生まれ持って、社交的だったり、人心掌握術に長けている人には理解しづらいかもしれませんが、その辺りは、ハッキリ言えば個人差なので、良いとか悪いとか理解できないとか、そういう問題では無いのです。世の中には、人見知りな人もたくさんいるという現実を知ることも大事だと思います。

そう考えると、コミュニケーションについての考え方も少しは深まって来ると思います。では、コミュニケーションとは何なのか改めて考えてみましょう。

「コミュニケーションとは誰かと繋がろうとする勇気と行動である」と僕は主張しておきます。誰か(社会の一員)と繋がることで、人は社会と接点を持てるのです。その為には、元からフレンドリーな人以外は、それなりに勇気を振り絞っているのです。

その勇気を無視して「嗚呼、ニート(orスネップ)ね…」という扱いをされたら、その人たちは自分は迫害されたと解釈し、それこそ人生が生きづらくなってしまうのです。

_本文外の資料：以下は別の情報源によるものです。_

/-! Ports (R417, R424, R445). -/

/-- LINK_CREDIT_BLOCK (R424, R425): the switch gives credits of a class; those of the oldest packets come back first. -/
def giveBackCredits (cls : Nat) : Nat → List (Nat × Nat) → List (Nat × Nat)
  | _, [] => []
  | c, (key, n) :: rest =>
    if key % 4 ≠ cls then (key, n) :: giveBackCredits cls c rest
    else if n ≤ c then giveBackCredits cls (c - n) rest
    else (key, n - c) :: rest

def execLinkCreditBlock (k : PortIx) (cls : BitVec 2) (credits : Nat) (s : State) : Out :=
  let x := s.jport k
  if x.lanes != 0xFF || !x.credits || x.disabled then .next s
  else
    let s := s.setJport k { x with
      left := tset 0 x.left cls.toNat (tget 0 x.left cls.toNat + credits), held := giveBackCredits cls.toNat credits x.held }
    .next (((span 0 48).foldl (fun s n => if (s.coach n).linkPending.isEmpty then s else s.linkSettle n) s).portPump k)

/-! Sending streams (R433). -/

/-- STREAM_PACKET_SEND: up to 128 waiting flits of a FAB stream leave in one packet, or are discarded. -/
def execStreamPacketSend (east : Bool) (n : Slot) (stream : Nat) (s : State) : Out := s.onModule fun s =>
  let key := streamKey (fabEp east) n stream
  let q := tget [] s.stage.inQ key
  if q.isEmpty || s.jbn.moduleId.isNone || decide (stream = 0) || decide (stream > 61) then .next s
  else
    let e := s.streamEntry n stream
    let rest (m : Nat) : State := { s with stage := { s.stage with inQ := tset [] s.stage.inQ key (q.drop m) } }
    let lost : State := q.foldl (fun s _ => s.dropMisrouted) (rest q.length)
    if !e.1 || decide (e.2.1 > 8) || portEast e.2.1 != east then .next lost
    else match s.memberOf n e.2.2.2 with
      | none => .next lost
      | some (epoch, m) =>
        let f := q.take 128
        .next ((rest 128).sendPacket e.2.1 n n
          { type := 0x04, dst := m, src := 0, cls := 0, stream := BitVec.ofNat 6 e.2.2.1, epoch, length := BitVec.ofNat 16 f.length
            addr := BitVec.ofNat 64 e.2.2.2.toNat, payload := f.flatMap (bytesOf 32), auth := none })

/-! Timeouts (R443). -/

/-- REQUEST_TIMEOUT (R443). -/
def execRequestTimeout (tag : BitVec 16) (s : State) : Out := s.onModule fun s =>
  match s.jbn.reqs.find? fun r => r.tag == tag && r.answer.isNone with
  | none => .next s
  | some r =>
    if s.tick < r.issued + bfield s.jbn.ctrl 0 14 * 100 then .next s
    else
      let s := s.recallTag r.slot tag
      if r.op ≠ 4 ∧ r.attempt < bfield s.jbn.ctrl 16 3 then
        let r' := { r with attempt := r.attempt + 1, issued := s.tick }
        let s := { s with jbn := { s.jbn with
          reqs := s.jbn.reqs.map fun (x : JbnReq) => if x = r then r' else x
          reissues := .ofNat 16 (satInc 16 s.jbn.reissues.toNat) } }
        .next (s.fabIssue r')
      else
        let s := { s with jbn := { s.jbn with timeouts := .ofNat 16 (satInc 16 s.jbn.timeouts.toNat) } }
        .next (s.fabAnswer r (r.flits srTimeout []))

/-! The block's registers as they read (R449). -/

def Jbn.idReg (j : Jbn) : Word := match j.moduleId with
  | some m => putB 63 true ||| put 0 m.toNat
  | none => 0
def JbnPort.reg (x : JbnPort) : Word := put 24 x.lanes.toNat ||| putB 1 x.credits ||| putB 0 x.up
def Jbn.drops (j : Jbn) : Word :=
  put 48 j.misrouted.toNat ||| put 32 j.notMember.toNat ||| put 16 j.ingressFull.toNat ||| put 0 j.authDrops.toNat
def Jbn.reqStatus (j : Jbn) : Word :=
  put 48 j.timeouts.toNat ||| put 32 j.reissues.toNat ||| put 16 j.lateResp.toNat ||| put 0 j.handoverLost.toNat

/-- A write of JBN_CTRL: a timeout outside its range leaves the register as it is. -/
def State.jbnCtrlWrite (s : State) (v : Word) : State :=
  let us := bfield v 0 14
  if us < 10 ∨ us > 10000 then s
  else
    let s := s.logWindow 0x400008 v
    { s with jbn := { s.jbn with ctrl := put 16 (bfield v 16 3) ||| put 0 us } }

end Sys2Proof.Machine
end

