/-- STOP_BOUNDARY (R397): the running step of a slot stops at a frame boundary, to be spilled to a free level; deferred while a
batch is pending or running (R228). -/
def execStopBoundary (n : Slot) (s : State) : Out := s.onModule fun s =>
  let x := s.slotSched n
  match x.running, x.stopAt with
  | some k, some paged =>
    if x.switch != .none || (s.coach n).batch then .next s
    -- a running step that has been promoted meanwhile is switched out only for a page request (R394)
    else if !paged && s.isPromoted k then .next (s.setSlotSched n { x with stopAt := none, forCtx := none })
    else match x.freeLevel with
    | none => .next (s.noSpill.setSlotSched n { x with stopAt := none })
    | some level =>
      if !s.areaHolds n then .next (s.noSpill.setSlotSched n { x with stopAt := none })
      else
        let s := s.charge n
        let s := (s.lcellsOf n).foldl (fun s p =>
          let live := s.liveOf p (s.coach n).yieldTable
          s.setCell p { (s.cell p).stop with live }) s
        let c := s.ctx k
        let s := s.setCtx k { c with
          held := some (if paged then .paged else .spilled)
          step := c.step.map fun st => if paged then st else st.pause s.tick }
        let s := if paged then s else { s with sched := { s.sched with preempts := .ofNat 16 (satInc 16 s.sched.preempts.toNat) } }
        let x := (s.slotSched n).setLevel level { ctx := some k }
        .next (s.setSlotSched n { x with stopAt := none, switch := .stopping s.stage.frame paged level })
  | _, _ => .next s

/-- A SEM_REPLY is on its way to the pcell. -/
def State.repliesTo (s : State) (p : Nat) : Bool := s.flight.any fun e => match e.2 with
  | .semReply q _ => q.val == p
  | _ => false

/-- A stopped cell has drained (R397, R398): Ox heads complete, no reply outstanding, no message under way, every access ended or
waiting for a translation, every bank handed over. -/
def State.drained (s : State) (p : Nat) : Bool :=
  let c := s.cell p
  c.ox.drained && c.far.isEmpty && c.handover.isEmpty && !s.repliesTo p && c.drays.toList.all (fun y => y.out.isEmpty) &&
    (span 0 4).all fun i => match c.hens[i]? with
      | some x => !x.gigOut && (x.stall.isNone || x.interruptible || c.misses.any fun m => m.waiters.contains i)
      | none => true

/-- The dispatch core may load an image of its own into the slot's inactive buffer: no swap is armed, the loader is idle, and the last
swap is 64 Stage cycles past (R137, R138). -/
def State.mayLoad (s : State) (n : Nat) : Bool := !s.swapArmed n && s.stage.loading.isNone && s.ttMayWrite n

/-- The slot swaps to an image of its own that the dispatch core built: no entry of a step (R400). -/
def State.ownImage (s : State) (n : Nat) : State := (s.ttReplace n [] true).ttFlip n

/-- SPILL_SWAP (R398, R399): the swap to the spill image, at least four frames after the stop boundary and with every cell drained. -/
def execSpillSwap (n : Slot) (s : State) : Out := s.onModule fun s =>
  let x := s.slotSched n
  match x.switch with
  | .stopping f _ level =>
    let cells := s.lcellsOf n
    if s.stage.frame < f + 4 || !cells.all s.drained || !s.mayLoad n then .next s
    else
      let got := cells.map fun p => s.capture p (s.cell p).live
      let s := s.ownImage n
      let x := s.slotSched n
      let lv := x.level level
      .next (s.setSlotSched n { x.setLevel level { lv with cells := got.map (·.1), ecc := got.any (·.2) } with switch := .spilling level })
  | _ => .next s

/-- A cell after its step has been spilled (R402): scratchpad and bank owners stay, Ox and Drays are flushed; the unclaimed flits have
gone with the context (R399). -/
def Cell.spilled (c : Cell) : Cell :=
  { c with
    ox := c.ox.flush.thaw, drays := c.drays.map Dray.flush, unclaimed := [], stopped := false, ran := 0, live := 0
    hens := c.hens.map fun (x : Hen) => { x with run := false, stall := none, sendQ := [], recvQ := [], gigOut := false, gigNack := false, gigTo := none }
    misses := c.unwaited }

def State.spilled (s : State) (n p : Nat) : State :=
  let s := s.setCell p (s.cell p).spilled
  { s with stage := { s.stage with inQ := setQueues s.stage.inQ p n [], outQ := setQueues s.stage.outQ p n [] } }

/-- Where an lcell's slot lies in the spill area, and bank b within it (R399). -/
def State.spillAt (s : State) (n level : Nat) (l : BitVec 27) : Nat :=
  let w := tget 0 s.sched.spillArea n
  bfield w 30 22 * 2 ^ 30 + (level * bfield w 0 11 + (l.toNat - (s.coach n).base.toNat)) * 2228224
def State.spillBankAt (s : State) (n level : Nat) (l : BitVec 27) (b : Nat) : Nat := s.spillAt n level l + 131072 * (b + 1)

/-- The context state of a cell, with its Ox state image, written to its slot (R44, R399): the layout is internal to the device, so
the 131,072 bytes hold free values; what they stand for is the cell's CellSpill (log 34). -/
def State.spillContext (s : State) (n level : Nat) (l : BitVec 27) : State :=
  let a := s.spillAt n level l
  let s := ((s.writeMem a ((span s.free 2048).flatMap fun k => bytesOf 64 (Config.freeLine k))).flipRange a 131072).chargeLines a 131072 true mSystem
  { s with free := s.free + 2048 }.noteKey a 131072 (n + 1)

/-- OX_STATE_IMAGE_SAVE (R44): the Ox of a spilling cell, its heads complete, writes its state image to the spill area. -/
def execOxStateImageSave (p : Pcell) (s : State) : Out := s.onModule fun s =>
  let c := s.cell p
  let n := c.slot.toNat
  let x := s.slotSched n
  match x.switch with
  | .spilling level =>
    if !c.ox.frozen || !c.ox.drained then .next s
    else
      let lv := x.level level
      let cells := lv.cells.map fun (e : CellSpill) => if e.lcell = c.lcell then { e with ox := c.ox } else e
      .next ((s.setSlotSched n (x.setLevel level { lv with cells })).spillContext n level c.lcell)
  | _ => .next s

/-- The context state and the live banks of a spilled cell are written to its slot (R399). -/
def State.spillBanks (s : State) (n level : Nat) (im : CellSpill) : State :=
  let s := s.spillContext n level im.lcell
  if s.stable.noMem then s
  else (bitsSet im.live 16).foldl (fun s b =>
    let a := s.spillBankAt n level im.lcell b
    ((im.sp.filter fun e => e.1 / 131072 == b).foldl (fun s e => { s with mem := tset 0 s.mem (a + e.1 % 131072) e.2 })
      ((s.zeroRange a 131072).chargeLines a 131072 true mSystem)).noteKey a 131072 (n + 1)) s
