/-- EPI writes its output rows and scales to banks of the Ox, and stops where the spec leaves it undefined. (R9, R25, R29, R33, R47, R253) -/
def Obligations.EpiWritesItsRows : Prop :=
  ∀ (s : State) (p : Pcell) before e after, s.cellsOk = true → twf 0 s.errs.spBad = true → s.unfrozen p = true →
    let o := s.ox p
    let c := e.raw
    let out := epiRows (fun a => tget 0 (s.cell p).sp a) o c (ox16 c 6) 0 o.seed
    let owned := (oxWriteBanks c).all (fun b => (s.cell p).bankOwner b == ownerOx)
    o.head .epilogue = some (before, e, after) → oxReady before e = true → oxOpcode c = 3 →
      (oxOverlap c = false → owned = true →
        (oxPieces (oxReads e.kc c)).all (fun x => s.spClean p x.1 x.2) = true →
        out.1.all (fun x => s.spClean p x.1 x.2.length) = true →
        ∃ t, exec (.epi p) s = .next t ∧ t = { s with cells := t.cells } ∧ (∀ q, q ≠ p.val → t.cell q = s.cell q) ∧
          t.cell p = { s.cell p with
            ox := Ox.settle { o with inflight := before ++ { e with done := true } :: after, seed := out.2 }
            sp := out.1.foldl (fun m x => writeBytes m x.1 x.2) (s.cell p).sp
            ctrs := (t.cell p).ctrs }) ∧
      (oxOverlap c = true → exec (.epi p) s = .fault .oxOverlap) ∧
      (oxOverlap c = false → owned = false → exec (.epi p) s = .fault .bankNotOwned)

/-- A command that fails its check halts the Ox; FLUSH, the seed and the state image. (R35, R36, R44, R47, R399, R463, R612) -/
def Obligations.OxFaultsHaltAndFlushClears : Prop :=
  ∀ (s : State) (p : Pcell), s.cellsOk = true →
    let o := s.ox p
    let c := s.cell p
    (∀ x q kind addr, s.unfrozen p = true → o.queue = x :: q → o.halt = false → o.frozen = false → o.flushPending = false →
      o.flushAfterEpi = false → (oxPipe x ≠ .none → o.waiting (oxPipe x) < 4) →
      oxCheck (fun b => c.bankOwner b == ownerOx) o x = some (kind, addr) →
      ∃ t, exec (.oxDispatch p) s = .next t ∧
        (t.ox p).queue = [] ∧ (t.ox p).halt = true ∧ (t.ox p).inflight.map (·.raw) = o.inflight.map (·.raw) ∧
        (t.ox p).fault = put 48 (oxTag x) ||| put 40 (oxOpcode x) ||| put 36 kind ||| put 20 addr ||| 1 ∧
        t.flight = s.flight ++ [(p.val, .fault (faultMsg p c.slot.toNat 0 (256 + kind) (oxTag x)))] ∧
        t = { s with cells := t.cells, flight := t.flight }) ∧
    (s.pcieOpen = true → s.sealedCell p = false →
      exec (.oxFlush p) s = .next (s.setOx p (if o.srRunning then { o with flushAfterEpi := true }
        else Ox.settle { o with queue := [], inflight := (o.inflight.filter fun e => e.done || e.started).map fun e => { e with late := false }, flushPending := true }))) ∧
    (o.inflight = [] → o.seedPending = none → o.flushAfterEpi = false →
      Ox.settle { o with queue := [], inflight := [], flushPending := true } = { o with
        queue := [], halt := false, fault := 0, flushPending := false, emptyAfter := []
        wb0 := if o.emptyAfter.contains 0 then none else o.wb0, wb1 := if o.emptyAfter.contains 1 then none else o.wb1 }) ∧
    (∀ v, s.pcieOpen = true → s.sealedCell p = false →
      exec (.oxSrSeedWrite p v) s = .next (s.setOx p (if o.srRunning then { o with seedPending := some (v.truncate 32) } else { o with seed := v.truncate 32 }))) ∧
    (∀ level, s.dbg.module = false → (s.slotSched c.slot.toNat).switch = .spilling level → o.frozen = true → o.drained = true →
      exec (.oxStateImageSave p) s = .next ((s.setSlotSched c.slot.toNat (let x := s.slotSched c.slot.toNat
        x.setLevel level { x.level level with
          cells := (x.level level).cells.map fun e => if e.lcell = c.lcell then { e with ox := o } else e })).spillContext
            c.slot.toNat level c.lcell))

/-- INJECT sends a stream's next flit, HOP forwards the flit of the coach in force and EJECT delivers it. (R118, R121, R122, R123, R131, R136, R140, R208, R209, R582) -/
def Obligations.StageMovesFlits : Prop :=
  ∀ (s : State) (node lane cyc : Nat), s.cellsOk = true → s.dbg.module = false →
    let c := cyc % 1024
    let now := 1024 * s.stage.frame + c
    (∀ sw l lat n lent r f q, lanePartner (epNode node) lane = some (sw, l, lat) → s.injector (epNode node) lane (c / 16) = some (n, lent) →
      s.laneFree sw l (now + lat) = true → (isCellEp node = true → (s.cell node).frozen = false) →
      (isCellEp node = true → (r.inn = 62 → s.cellState node ≠ .moveOut) ∧ (r.inn = 63 → (s.cell node).stub = false)) →
      ((s.tt n).buf (s.tt n).activeB).find? (fun r => r.kind == 1 && r.unit == node && r.out == lane && r.lent == lent && r.covers c) = some r →
      tget [] s.stage.outQ (streamKey node n r.inn) = f :: q →
      ∃ t, exec (.inject node lane cyc) s = .next t ∧
        t.stage = { s.stage with
          outQ := tset [] s.stage.outQ (streamKey node n r.inn) q
          flits := s.stage.flits ++ [{ node := sw, lane := l, at_ := now + lat, flit := {
            payload := f, stream := BitVec.ofNat 6 r.inn, coach := BitVec.ofNat 6 n, tt := (s.tt n).activeB, src := node
            epoch := if n = 62 then 0 else BitVec.ofNat 16 (s.epochOf n).toNat } }] } ∧
        t.jbn = { s.jbn with arriving := leaveIngress (streamKey node n r.inn) s.jbn.arriving } ∧
        t = { s with stage := t.stage, jbn := t.jbn, cells := t.cells, dbg := { s.dbg with coachCtr := t.dbg.coachCtr } } ∧
        ∀ p, t.cell p = { s.cell p with ctrs := (t.cell p).ctrs }) ∧
    (s.injector (epNode node) lane (c / 16) = none → exec (.inject node lane cyc) s = .next s) ∧
    (∀ nd l lat r x, swPartner node lane = some (nd, l, lat) → s.laneFree nd l (now + lat) = true →
      let n := s.coachInForce node lane (c / 16)
      let o := s.blockOwner node lane (c / 16)
      let b := s.tt n
      ttFind (b.buf b.activeB) 2 node lane c = some r → ttFind (b.buf (!b.activeB)) 2 node lane c = none →
      (s.stage.flits.filter fun y => y.node == node && y.lane == r.inn && y.at_ + 2 == now && y.flit.tt == b.activeB) = [x] →
      (x.flit.coach.toNat = n → x.flit.code ≠ 2 →
        let u := s.corrected (2048 + node) x.flit
        exec (.hop node lane cyc) s =
          .next { u.1 with stage := { u.1.stage with flits := u.1.stage.flits ++ [{ node := nd, lane := l, at_ := now + lat, flit := u.2 }] } }) ∧
      ((x.flit.coach.toNat ≠ n ∨ x.flit.code = 2) → exec (.hop node lane cyc) s = .next (s.countCoach o 2 1))) ∧
    (∀ x r, s.stage.flits.find? (fun x => x.node == epNode node && x.lane == lane && x.at_ == now && !x.taken) = some x →
      let n := x.flit.coach.toNat
      let t := { s with stage := { s.stage with
        flits := s.stage.flits.map fun (y : FlitInFlight) => if y.node = epNode node ∧ y.lane = lane ∧ y.at_ = now then { y with taken := true } else y } }
      (x.flit.code = 2 → exec (.eject node lane cyc) s = .next (t.countCoach n 2 1)) ∧
      (x.flit.code = 0 → ttFind ((s.tt n).buf x.flit.tt) 3 node lane c = some r →
        ((isCellEp node && (s.cell node).frozen) = false → exec (.eject node lane cyc) s = .next (t.accept node n r.inn x.flit)) ∧
        ((isCellEp node && (s.cell node).frozen) = true → exec (.eject node lane cyc) s = .next (t.stopFifo node n r.inn x.flit))) ∧
      (n ≠ 62 → s.epochOk n x.flit.epoch = false →
        t.accept node n r.inn x.flit = ((if isCellEp node then t.countCell node 2 1 else t).countCoach n 1 1).staleDrop n)) ∧
    (∀ f, f.code = 0 → s.corrected node f = (s, f)) ∧
    (∀ f, f.code = 1 → s.corrected node f = (s.logErr errCe 7 node 0 0x3F 0xFF 0, { f with code := 0 }))
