-- ==== Sys2Proof/Laws/Exec.lean ====
section
/-! SUPPORT. What exec answers for each command: its meaning. -/
namespace Sys2Proof.Machine

variable (s : State)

僕は、決して言葉狩りをしたいわけではありません。ただ、いつも強く思っているのですが、言葉には言魂(コトダマ)があるので、少しでも変なイメージがついてしまったら、気付いた段階で軌道修正する習慣が大事なのです。

人と人とが共存共栄して行くためには、自分自身の言動が相手を傷つけていないか、差別や迫害をしていないかを意識する事も時には重要なのです。